How much higher? Typically, much higher. The average expense ratio for an actively managed mutual fund is 0.75%, reports Morningstar. The average index fund costs 0.17%.

Nevertheless, the outcomes are not better for active management. Nobody has the secret sauce. We know from watching the continuing hedge fund debacle that being extraordinarily right once in a generation can make your rich.

Then, two things happen. That hedge fund star almost certainly spends the next decade or so giving back gains. The fund sees massive redemptions and is pressured into closing down.

Secret sauce

The other thing that happen is nobody seems to notice or care about the thousands of hedge fund investors who didn’t pick the big winner. They pay the outsize fees — 2% of assets and 20% of profits — yet get nothing like that crazy one-off payday.

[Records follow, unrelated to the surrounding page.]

-- ==== Sys2Proof/Machine/Panel.lean ====
section
/-! DEFINITION. The door panel: updates and their frames, recovery, tiles, rails, temperature, the panel commands (R511 to R538). -/

namespace Sys2Proof.Machine

def State.pixel (s : State) (p : Nat × Nat) : Pixel := tget {} s.pnl.frame (pixelKey p)
def State.setPixel (s : State) (p : Nat × Nat) (v : Pixel) : State :=
  { s with pnl := { s.pnl with frame := tset {} s.pnl.frame (pixelKey p) v } }

/-- A target grey is written and journaled (R525). -/
def setTarget (p : Nat × Nat) (g : Nat) (s : State) : State :=
  let s := s.setPixel p { s.pixel p with tgt := g }
  { s with pnl := { s.pnl with target := tset 0 s.pnl.target (pixelKey p) g } }

def State.panelSet (s : State) (k : Nat) : Option (List Byte) := if k = 0 then s.pnl.set0 else s.pnl.set1
def State.activeSet (s : State) : Option (List Byte) := s.panelSet s.pnl.active

def State.liveRegions (s : State) : List (Nat × Region) := s.pnl.regions.filter fun e => e.2.live
def State.setRegion (s : State) (n : Nat) (r : Region) : State := { s with pnl := { s.pnl with regions := tput s.pnl.regions n r } }
def State.dropRegion (s : State) (n : Nat) : State := { s with pnl := { s.pnl with regions := tdel s.pnl.regions n } }

/-- HOLD is at least 3.0 V (R447). -/
def State.holdGood (s : State) : Bool := decide (3000 ≤ s.pwr.holdMv)

/-- Fault source 186 (R181, R518, R523). -/
def State.panelFault (s : State) : Bool := s.pnl.railFault || s.pnl.sensorFault.isSome

/-- Pool 6 is SHORT (R518). -/
def State.railsShort (s : State) : Bool := s.poolNow 6 0 = 3

def enqueue (u : Update) (s : State) : State := { s with pnl := { s.pnl with queue := s.pnl.queue ++ [u] } }

def State.tile (s : State) (n : Nat) : Option Tile := tget none s.pnl.tiles n
def State.setTile (s : State) (n : Nat) (t : Tile) : State := { s with pnl := { s.pnl with tiles := tset none s.pnl.tiles n (some t) } }

/-! ### Tiles -/

/-- Bytes of one image of a tile (R525, R534). -/
def tileSize (r : Rect) : Nat := (r.w + 1) / 2 * r.h

/-- The image of a tile's state goes into the target of its area (R535). -/
def drawTile (t : Tile) (s : State) : State :=
  let img := t.images.drop (t.want * tileSize t.rect)
  t.rect.pixels.foldl (fun s p => setTarget p (nibbleAt img t.rect.w (p.1 - t.rect.x) (p.2 - t.rect.y)) s) s

/-- An ALERT update of a tile is queued, once (R535). -/
def queueTile (n : Nat) (t : Tile) (s : State) : State :=
  let s := drawTile t s
  if s.pnl.queue.any fun u => u.src = .tile n then s else enqueue ⟨t.rect, 3, .tile n, none⟩ s

def State.hitsActive (s : State) (r : Rect) : Bool := s.liveRegions.any fun e => e.2.rect.overlaps r

/-- A tile state is handed over (R198, R535). While an update of its area runs it waits; while PANEL is 0 it is only kept
(R528). -/
def tileHandoff (n st : Nat) (s : State) : State :=
  match s.tile n with
  | none => s
  | some t =>
    let t := { t with want := st }
    if !s.mode .panel then s.setTile n t
    else if s.hitsActive t.rect then s.setTile n { t with waits := true }
    else queueTile n t (s.setTile n t)
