/-- SPARE_REFERENCE_CHECK (R421, R424, R425): error of a spare's conversion of the references in % of A. -/
def execSpareReferenceCheck (dt : Nat) (isl : Fin 8) (slice : Fin 10) (pct : Nat) (s : State) : Host.Outcome State Fault Refusal :=
  let s := s.advance dt
  let i := isl.val
  let n := slice.val
  let r := s.partRole 0 i n
  if r = 0 || 5 ≤ r || !(s.aisl i).powered then .next s
  else
    let s := s.setSlice i n { s.slice i n with checked := some s.now, checkPct := pct }
    match s.spr.swaps.find? fun w => w.pool == 0 && w.isl == i && w.spare == n && w.phase == 4 with
    | none => .next s
    | some w =>
      if 25 < pct then .next (refuseSpare w 6 s)
      else .next ((markHard 0 i w.worn s).setSwap { w with fails := true, phase := 3 })

/-! ### Direct and forced swaps -/

/-- Instant `n` sample periods after the last grid instant (R53). -/
def gridAfter (r : Nat × Nat) (n now : Nat) : Nat :=
  let k := ((now + 1) * r.1 - 1) / (1000000000 * r.2)
  1000000000 * (k + n) * r.2 / r.1

/-- DIRECT_SWAP (R426, R427): at a frame boundary the spare takes the worn slice's switches; the instants whose filter
windows overlap the swap are left out, L of them on a continuous channel; `fails` holds the paths that the test of the spare's
switches finds bad (R40). -/
def execDirectSwap (dt : Nat) (c : SwitchedChan) (s : State) : Host.Outcome State Fault Refusal :=
  let s := s.advance dt
  let g := c.ch.val
  let x := s.chan g
  match s.sliceSwap g with
  | none => .next s
  | some w =>
    let sp := s.slice (g / 8) w.spare
    let fresh := match sp.checked with | some t => decide (s.now ≤ t + 10000000000) | none => false
    if w.method ≠ 1 || (x.cfg.pulsed && x.srcOn.isSome) || x.change.isSome || !(s.aisl (g / 8)).powered || !fresh then .next s
    else if 25 < sp.checkPct then .next (refuseSpare w 6 s)
    else if (x.moved w.spare).any (shortedIn c.fails) then .next (refuseSpare w 1 (testNew (g / 8) c.fails (x.moved w.spare) s).2)
    else
      let s := (testNew (g / 8) c.fails (x.moved w.spare) s).2
      let l := if x.cfg.pulsed then 0 else x.cfg.settle
      let newRole := if w.fails then 6 else 5
      let s := s.setChan g { x with
        conn := x.moveSlice w.spare, pslice := some w.spare, satLast := false, glideNext := true, gap := true, restart := s.now
        nextSeq := (x.nextSeq + l) % 65536, lastAt := if l = 0 then x.lastAt else some (gridAfter x.rate l s.now)
        waveMark := 1, waveFrom := s.now + 20000 + waveSettle x.cfg.wave }
      let s := (s.setPartRole 0 (g / 8) w.worn newRole).putInService 0 (g / 8) w.spare (g % 8)
      .next (endSwap w newRole s)

/-- FORCED_SLICE_SWAP (R420, R422, R427, R436): a hard failure of a slice, in service or spare, is found. -/
def execForcedSliceSwap (dt : Nat) (isl : Fin 8) (slice : Fin 10) (s : State) : Host.Outcome State Fault Refusal :=
  let s := s.advance dt
  let i := isl.val
  let n := slice.val
  let user := (List.range 8).find? fun c => (s.chan (i * 8 + c)).pslice = some n
  match user with
  | some c => .next (forceSlice (i * 8 + c) s)
  | none =>
    if 5 ≤ s.partRole 0 i n then .next s
    else match s.spr.swaps.find? fun w => w.pool == 0 && w.isl == i && w.spare == n with
      | some w => .next (refuseSpare w 6 (markHard 0 i n s))
      | none =>
        let s := freeHandoff i n (markHard 0 i n s)
        .next (checkPool 0 i (s.setPartRole 0 i n 6))

/-! ### Lanes and pages -/

/-- Transients of a block in the last 30 days (R433). -/
def Lanes.recent (x : Lanes) (now : Nat) : List (Nat × Nat) := x.transients.filter fun e => decide (now < e.1 + 2592000000000000)

/-- Record 0x0606 (R433, R441). -/
def laneRecord (b lane event : Nat) (s : State) : State :=
  note 0x0606 (poolSource 4 b) (le 1 lane ++ le 1 event ++ zeros 2 ++ le 4 ((s.lanes b).recent s.now).length) s

def setLaneFault (b : Nat) (v : Bool) (s : State) : State :=
  { s with spr := { s.spr with laneFault := tset false s.spr.laneFault b v } }

/-- LANE_SELF_TEST_END (R433). -/
def execLaneSelfTestEnd (dt : Nat) (block : Fin 3) (lane : Fin 3) (ok : Bool) (s : State) : Host.Outcome State Fault Refusal :=
  let s := s.advance dt
  let b := block.val
  let x := s.lanes b
  if x.roles.getD lane.val 0 ≠ 2 then .next s
  else
    let tr := if ok then x.recent s.now ++ [(s.now, lane.val)] else x.recent s.now
    let keep := ok && decide ((tr.filter fun e => e.2 = lane.val).length < 3)
    let s := s.setLanes b { roles := x.roles.set lane.val (if keep then 1 else 3), transients := tr }
    let s := setLaneFault b false s
    .next (checkPool 4 b (laneRecord b lane.val (if keep then 1 else 2) s))

/-- A page leaves use: record 0x0607 (R434, R441); with no spare page left the pool is SHORT (R437). -/
def retirePage (page : Nat) (s : State) : State :=
  let n := s.spr.sparePages
  let s := { s with spr := { s.spr with retiredPages := s.spr.retiredPages ++ [page], sparePages := n - 1 } }
  let s := if n = 0 then setShort 5 0 true s else s
  let s := note 0x0607 (poolSource 5 0) (le 8 (4096 * page) ++ le 2 (n - 1)) s
  checkPool 5 0 s

/-- PAGE_CORRECTED_ERROR (R420, R434). -/
def execPageCorrectedError (dt : Nat) (page : Fin 524544) (s : State) : Host.Outcome State Fault Refusal :=
  let s := s.advance dt
  let p := page.val
  let s := { s with spr := { s.spr with corrected := min 65535 (s.spr.corrected + 1) } }
  if s.spr.retiredPages.contains p then .next s
  else match s.spr.pageErrors.find? fun e => e.1 = p && decide (s.now < e.2 + 86400000000000) with
    | some _ => .next (retirePage p { s with spr := { s.spr with pageErrors := s.spr.pageErrors.filter fun e => e.1 ≠ p } })
    | none => .next { s with spr := { s.spr with pageErrors := (s.spr.pageErrors.filter fun e => e.1 ≠ p) ++ [(p, s.now)] } }

def execSpareStatus (dt : Nat) (c : Cmd) (env : Env) (s : State) : Host.Outcome State Fault Refusal :=
  runHere .spareStatus dt c env doSpareStatus s
def execSpareSwap (dt : Nat) (c : Cmd) (env : Env) (s : State) : Host.Outcome State Fault Refusal :=
  runHere .spareSwap dt c env doSpareSwap s
def execSparePolicy (dt : Nat) (c : Cmd) (env : Env) (s : State) : Host.Outcome State Fault Refusal :=
  runHere .sparePolicy dt c env doSparePolicy s
def execSpareApprove (dt : Nat) (c : Cmd) (env : Env) (s : State) : Host.Outcome State Fault Refusal :=
  runHere .spareApprove dt c env doSpareApprove s
def execWearRead (dt : Nat) (c : Cmd) (env : Env) (s : State) : Host.Outcome State Fault Refusal :=
  runHere .wearRead dt c env doWearRead s

end Sys2Proof.Machine
end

The secret sauce, such as it is, is incredibly boring. Keep costs low, diversify, rebalance and contribute steadily to a portfolio of index funds.

If you pay any fees at all, make sure it’s for something you actually need, such as risk-adjusted portfolio construction. A financial advisor can be a solid choice, if you actually get advice.

What you shouldn’t pay for is above-market performance. The data shows it doesn’t exist, not even for rich people who theoretically can afford it. If you like a sweet apple, buy those Honeycrisps and enjoy them.

If you want to retire with more, recognize that it’s all Gala apples and make your peace with that fact. You’ll be far better off in the long run.